関連記事とか、情報がもっとあればいいんだけど…。
確かそんな、時空を超える記事が出てくるのは、時空の窓口でだけだ。だから…、
僕の前のマンションだけじゃなく、この象の公園でも、記事を見ることができるかもしれない。」
美果はそれを聞き、スマホのページをめくり始めた。
「…あ、あったよ!関連記事!」
―山北ニュータウン一家殺人事件
2108年(法化20年)4月1日、未明
高浜良幸(たかはまよしゆき)、和子(かずこ)、直樹(なおき)さん一家が、殺害される。
現場は荒らされており、警察はその手口などから、一連の連続強盗殺人犯の犯行ではないかと見て、捜査を継続中。―
「あっ、もしかして…。
前にニュースでやってた、連続強盗殺人犯かな?」
「そうなの?」
直樹は、自分の頭の中の記憶を、必死に整理しようとした。
「うん、確かやってたよ。
その殺人犯は、最初川北で何件か犯行をして、1月30日現在も、逃走中って言ってた。でも、4月になっても捕まらないで、今度は山北で犯行、ってことか…。」
美果はそこまで話を聞き、あることを、思いついた。
「そうだ、未来の警察に、相談すればいいんじゃない?
警察にこの記事見せて、犯人が直樹の家に来る所を待ち伏せしてもらって、逮捕してもらえれば…ね。」
「残念だけど、それはできないよ。
未来の世界では、警察みたいな国家権力が、タイムトラベルをすることは、全面的に禁止されているんだ。

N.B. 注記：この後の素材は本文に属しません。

-- ==== Sys2Proof/Laws/Step.lean ====
section
/-! SUPPORT. Everything a step can do, said once: the ways a command word, a transaction and a step can end. A proof
about every step takes these cases and unfolds nothing. -/

namespace Sys2Proof.Machine

/-- A word written to CMD is ignored, or recorded as illegal, or run (R83, R195). -/
theorem command_cases (w : Word) (s : State) :
    (s.fault = true ∧ command w s = .next s) ∨
    (s.fault = false ∧ (∃ e, decode w = .error e) ∧
      command w s = .next (s.setRecord FaultCause.illegalCmd.code w)) ∨
    (s.fault = false ∧ ∃ i, decode w = .ok i ∧ command w s = .next (commandEffect i s)) ∨
    (s.fault = true ∧ w = scrubWord ∧ command w s = .next s.zeroSecrets) := by
  cases hf : s.fault with
  | true =>
    by_cases hw : w = scrubWord
    · subst hw
      exact .inr (.inr (.inr ⟨rfl, rfl, by simp only [command, hf]; rfl⟩))
    · refine .inl ⟨rfl, ?_⟩
      simp [command, hf, hw]
  | false =>
    cases hd : decode w with
    | error e =>
      refine .inr (.inl ⟨rfl, ⟨e, rfl⟩, ?_⟩)
      simp [command, hf, hd]
    | ok i =>
      refine .inr (.inr (.inl ⟨rfl, i, rfl, ?_⟩))
      simp [command, hf, hd, exec_of_clear]

/-- Every command word is answered with a next state. -/
theorem command_next (w : Word) (s : State) : ∃ t, command w s = .next t := by
  rcases command_cases w s with ⟨-, h⟩ | ⟨-, -, h⟩ | ⟨-, i, -, h⟩ | ⟨-, -, h⟩ <;> exact ⟨_, h⟩

/-- A register write, as the state before its response (R56, R57). -/
inductive RegisterWritten (s : State) : State → Prop where
  | len (v : Word) : RegisterWritten s (s.setLen v)
  | key (i : Fin 8) (v : Word) : RegisterWritten s (s.setKey (s.key.set i v))
  | nonce (i : Fin 3) (v : Word) : RegisterWritten s (s.setNonce (s.nonce.set i v))
  | dbuf (i : Fin 16) (v : Word) : RegisterWritten s (s.setDbuf (s.dbuf.set i v))
  | ctr (v : Word) (h : s.params.restrictCtr = false ∨ v.toNat ≤ 1) : RegisterWritten s (s.setCtr v)

/-- How a transaction can end. -/
inductive Transacted (x : Transaction) (s : State) : State → Prop where
  | outside : Transacted x s s.passBy
  | read (r : Reg) : Transacted x s (s.complete (.okRead (readReg r s)))
  | refused (kind : AccessKind) (off size : Nat) (h : off < windowSize) :
    Transacted x s (busError kind off size s)
  | written (t : State) (h : RegisterWritten s t) : Transacted x s (t.complete .okWrite)
  | badCounter (v : Word) (hr : s.params.restrictCtr = true) (hv : 1 < v.toNat) :
    Transacted x s ((s.raise .badCounter v).complete .okWrite)
  | commanded (w : Word) (t : State) (hx : x = .write s.params.pBase 4 w) (h : command w s = .next t) :
    Transacted x s (t.complete .okWrite)

/-- CMD alone stands at offset 0. -/
theorem regAt_eq_cmd {off : Nat} (h : regAt off = some .cmd) : off = 0 := by
  unfold regAt at h
  split at h
  · assumption
  · repeat (first | (split at h; · cases h) | cases h)

/-- Every transaction is answered with a next state, and these are the ways it can end (R52-R61). -/
theorem transact_cases (x : Transaction) (s : State) : ∃ t, transact x s = .next t ∧ Transacted x s t := by
  cases x with
  | read addr size =>
    simp only [transact]
    split
    · rename_i hw
      simp only [inWindow, decide_eq_true_eq] at hw
      have ho : addr - s.params.pBase < windowSize := by omega
      refine ⟨_, rfl, ?_⟩
      simp only [busRead]
      split
      · split
        · exact .refused _ _ _ ho
        · exact .read _
      · exact .refused _ _ _ ho
    · exact ⟨_, rfl, .outside⟩
  | write addr size v =>
    simp only [transact]
    split
    · rename_i hw
      simp only [inWindow, decide_eq_true_eq] at hw
      have ho : addr - s.params.pBase < windowSize := by omega
      simp only [busWrite]
      split
      · rename_i hs
        split
        · exact ⟨_, rfl, .refused _ _ _ ho⟩
        · rename_i r hr
          cases r with
          | cmd =>
            obtain ⟨t, ht⟩ := command_next v s
            refine ⟨t.complete .okWrite, by simp only [writeReg, ht, mapNext_next], .commanded v t ?_ ht⟩
            have h0 := regAt_eq_cmd hr
            simp only [servable, Bool.and_eq_true, beq_iff_eq] at hs
            rw [hs.1, show addr = s.params.pBase by omega]
          | ctr =>
            refine ⟨_, rfl, ?_⟩
            simp only [writeCtr]
            split
            · rename_i hc
              simp only [Bool.and_eq_true, decide_eq_true_eq] at hc
              exact .badCounter v hc.1 hc.2
            · rename_i hc
              refine .written _ (.ctr v ?_)
              cases hp : s.params.restrictCtr
              · exact .inl rfl
              · right
                simpa [hp] using hc
          | len => exact ⟨_, rfl, .written _ (.len v)⟩
          | key i => exact ⟨_, rfl, .written _ (.key i v)⟩
          | nonce i => exact ⟨_, rfl, .written _ (.nonce i v)⟩
          | dbuf i => exact ⟨_, rfl, .written _ (.dbuf i v)⟩
          | status => exact ⟨_, rfl, .refused .write _ 4 ho⟩
          | finfo => exact ⟨_, rfl, .refused .write _ 4 ho⟩
          | x i => exact ⟨_, rfl, .refused .write _ 4 ho⟩
          | s i => exact ⟨_, rfl, .refused .write _ 4 ho⟩
      · exact ⟨_, rfl, .refused _ _ _ ho⟩
    · exact ⟨_, rfl, .outside⟩

/-- How a step can end: idle, a reset, or a transaction. -/
theorem step_cases (s : State) : ∃ t, step s = .next t ∧
    ((s.pending = [] ∧ t = s) ∨
     (∃ rest, s.pending = .reset :: rest ∧ t = (s.setPending rest).resetRegisters) ∨
     ∃ x rest, s.pending = .txn x :: rest ∧ Transacted x (s.setPending rest) t) := by
  cases hp : s.pending with
  | nil => exact ⟨s, step_idle hp, .inl ⟨rfl, rfl⟩⟩
  | cons i rest =>
    cases i with
    | reset => exact ⟨_, step_input hp, .inr (.inl ⟨rest, rfl, rfl⟩)⟩
    | txn x =>
      obtain ⟨t, ht, hc⟩ := transact_cases x (s.setPending rest)
      exact ⟨t, (step_input hp).trans ht, .inr (.inr ⟨x, rest, rfl, hc⟩)⟩

/-- `step_cases` for a state already known to follow. -/
theorem of_step {s t : State} (h : step s = .next t) :
    (s.pending = [] ∧ t = s) ∨
    (∃ rest, s.pending = .reset :: rest ∧ t = (s.setPending rest).resetRegisters) ∨
    ∃ x rest, s.pending = .txn x :: rest ∧ Transacted x (s.setPending rest) t := by
  obtain ⟨u, hu, hc⟩ := step_cases s
  obtain rfl : u = t := by simpa using hu.symm.trans h
  exact hc

/-- A run takes a step and goes on from where it leads. -/
theorem run_succ {s t : State} (h : step s = .next t) (k : Nat) :
    Host.Core.run core (k + 1) s = Host.Core.run core k t := by
  have e : core.step s = .next t := h
  simp only [Host.Core.run, e]

/-- What holds after reset and is kept by every step holds of every reachable state. -/
theorem of_reachable {P : State → Prop} (start : ∀ p inputs, P ((State.resetWith p).setPending inputs))
    (kept : ∀ s t, P s → Sys2Proof.Machine.step s = .next t → P t) {s : State} (h : Reachable s) : P s := by
  induction h with
  | reset p inputs => exact start p inputs
  | step _ hst ih => exact kept _ _ ih hst

end Sys2Proof.Machine
end

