/-- The line `lddata` (R87): the bytes stand in DBUF, and LEN is their number. -/
theorem ends_lddata (s : State) (bytes : List Byte) (hn : bytes.length ≤ 64) :
    ∃ t, Ends s (expandLine s.params (.lddata bytes)) t
        (List.replicate ((dbufIndices bytes.length).length + 1) .okWrite) ∧
      t.len.toNat = bytes.length ∧
      (∀ (j : Nat) (h : j < bytes.length), dbufByte t.dbuf ⟨j, by omega⟩ = bytes[j]) ∧
      t.fault = s.fault ∧ t.params = s.params ∧ t.key = s.key ∧ t.nonce = s.nonce ∧ t.ctr = s.ctr := by
  obtain ⟨t, h, e⟩ := ends_wr_dbufs (dbufIndices bytes.length) (fun i => wordOfBytes bytes i)
    ((s.setLen (BitVec.ofNat 32 bytes.length)).complete .okWrite)
  refine ⟨t, (ends_wr_len s _).trans h, ?_, fun j hj => ?_, by rw [e]; rfl, by rw [e]; rfl, by rw [e]; rfl,
    by rw [e]; rfl, by rw [e]; rfl⟩
  · rw [e]
    exact (BitVec.toNat_ofNat _ _).trans (Nat.mod_eq_of_lt (by omega))
  · have hd : t.dbuf = storeAll (fun i => wordOfBytes bytes i) (dbufIndices bytes.length) s.dbuf := by rw [e]; rfl
    have hw := getElem_storeAll (dbufIndices bytes.length) (fun i => wordOfBytes bytes i) s.dbuf ⟨j / 4, by omega⟩
    rw [if_pos ((mem_dbufIndices _ _).2 (by simp only; omega)), ← hd] at hw
    have hb : dbufByte t.dbuf ⟨j, by omega⟩ = byteOf (t.dbuf[(⟨j / 4, by omega⟩ : Fin 16)]) (j % 4) := rfl
    rw [hb, hw, byteOf_wordOfBytes, List.getD_eq_getElem?_getD, List.getElem?_eq_getElem hj, Option.getD_some]

/-- The line `cmd STEP` on a chunk that fits (43_keystream.md R166). -/
theorem ends_cmd_step (s : State) (hf : s.fault = false) (hl : s.len.toNat ≤ 64) :
    ∃ t, Ends s [commandWrite s.params (encode .step)] t [.okWrite] ∧
      t.dbuf = xorBytes (stepBlock s) s.len.toNat hl s.dbuf ∧
      t.fault = false ∧ t.params = s.params ∧ t.key = s.key ∧ t.nonce = s.nonce ∧ t.ctr = add32 s.ctr 1 := by
  refine ⟨_, ends_cmd (t := (((s.setX (stepBlock s)).setSnap (initialMatrix s.key s.nonce s.ctr)).setDbuf
    (xorBytes (stepBlock s) s.len.toNat hl s.dbuf)).setCtr (add32 s.ctr 1)) hf rfl (by simp) ?_, ?_⟩
  · intro rest
    rw [exec_step (s := s.setPending rest) (by simpa using hf) (by simpa using hl)]
    simp only [State.setX, State.setSnap, State.setDbuf, State.setCtr, State.setPending, stepBlock]
  · simp [hf]

/-- The line `rddata` (R87): the first n bytes of DBUF, and nothing changed. -/
theorem ends_rddata (s : State) (n : Nat) :
    ∃ t, Ends s (expandLine s.params (.rddata n)) t ((dbufIndices n).map fun i => .okRead s.dbuf[i]) ∧
      t = { s with pc := t.pc, responses := t.responses } := ends_rd_dbufs _ _

/-- The line `chunk` (R87): the chunk comes back XORed with the block of the counter it found, and the counter moves on
by 1. -/
theorem ends_chunk (s : State) (hf : s.fault = false) (bytes : List Byte) (hn : bytes.length ≤ 64) :
    ∃ t rs, Ends s (expandLine s.params (.chunk bytes)) t rs ∧
      lineOutput (.chunk bytes) rs = bytes.mapIdx (fun j b => b ^^^ keystreamAt (stepBlock s) j) ∧
      t.fault = false ∧ t.params = s.params ∧ t.key = s.key ∧ t.nonce = s.nonce ∧ t.ctr = add32 s.ctr 1 := by
  obtain ⟨u, hu, ul, ud, uf, up, uk, un, uc⟩ := ends_lddata s bytes hn
  obtain ⟨v, hv, vd, vf, vp, vk, vn, vc⟩ := ends_cmd_step u (uf.trans hf) (by omega)
  obtain ⟨t, ht, e⟩ := ends_rddata v bytes.length
  rw [up] at hv
  rw [vp, up] at ht
  refine ⟨t, _, hu.trans (hv.trans ht), ?_, by rw [e]; exact vf, by rw [e]; exact vp.trans up,
    by rw [e]; exact vk.trans uk, by rw [e]; exact vn.trans un, by rw [e, ← uc]; exact vc⟩
  have hb : stepBlock u = stepBlock s := by rw [stepBlock, stepBlock, uk, un, uc]
  rw [← List.append_assoc, ← List.replicate_succ', lineOutput]
  apply List.ext_getElem?
  intro j
  rw [List.getElem?_mapIdx]
  by_cases hj : j < bytes.length
  · have h := readChunk_getElem? bytes.length ((dbufIndices bytes.length).length + 2) hn v.dbuf ⟨j, by omega⟩
    have hx := dbufByte_xorBytes (stepBlock u) u.dbuf u.len.toNat (by omega) ⟨j, by omega⟩
    rw [if_pos hj] at h
    rw [if_pos (by simp only; omega), ← vd, ud j hj, hb] at hx
    have hm : (⟨j, by omega⟩ : Fin 64) = Fin.ofNat 64 j := Fin.ext (Nat.mod_eq_of_lt (by omega)).symm
    rw [h, hx, List.getElem?_eq_getElem hj, Option.map_some, keystreamAt, ← hm]
  · rw [List.getElem?_eq_none (l := bytes) (by omega), Option.map_none, List.getElem?_eq_none]
    exact (readChunk_length_le _ _).trans (by omega)

/-! ### The program `process` (43_keystream.md R168) -/

/-- The lines of a program, sent to `s`, leave `t` and hand the host `out`, whatever lines follow. -/
structure Runs (s : State) (lines : List HostLine) (t : State) (out : List Byte) : Prop where
  ends : ∃ rs, Ends s (lines.flatMap (expandLine s.params)) t rs ∧
    ∀ more qs, programOutput s.params (lines ++ more) (rs ++ qs) = out ++ programOutput s.params more qs
  params : t.params = s.params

それを認めると、権力の濫用につながる、ってことで…。
だからタイムトラベルは、旅行用に限定されているんだ。」
「そんな…。
じゃあ、どうすればいいの?このまま黙って見てるだけなんて…。」
「僕に、考えがある。」
そう言った直樹の顔からは、決意の表情を、読み取ることができる。
「考え、って…。」
「僕が、2108年4月1日未明に、行くんだ。
それで、未来の僕が殺されるのを、食い止める。
それなら個人の旅行の範囲内だから、認められるはずだ。あと、本当は未来の世界を勝手に変えることも禁止されているんだけど、今回は殺人を食い止めるためだから、大目に見てもらえるだろう。」
「…分かった。いい考えだね。
じゃあ、私もついてく!」
「えっ、美果も…来るの?
大丈夫?」
「大丈夫に決まってんじゃん!だって直樹の一大事だよ?私も、直樹に協力したい!
それに私、ちょっと考えがあるんだ。」
そう言って美果は、自分の考えを、直樹に話し始めた。そして美果たちは、美果にとっての現在にあたる次の日、直樹の家族が殺される直前の、2108年4月1日の世界に、タイムトラベルすることに決めた。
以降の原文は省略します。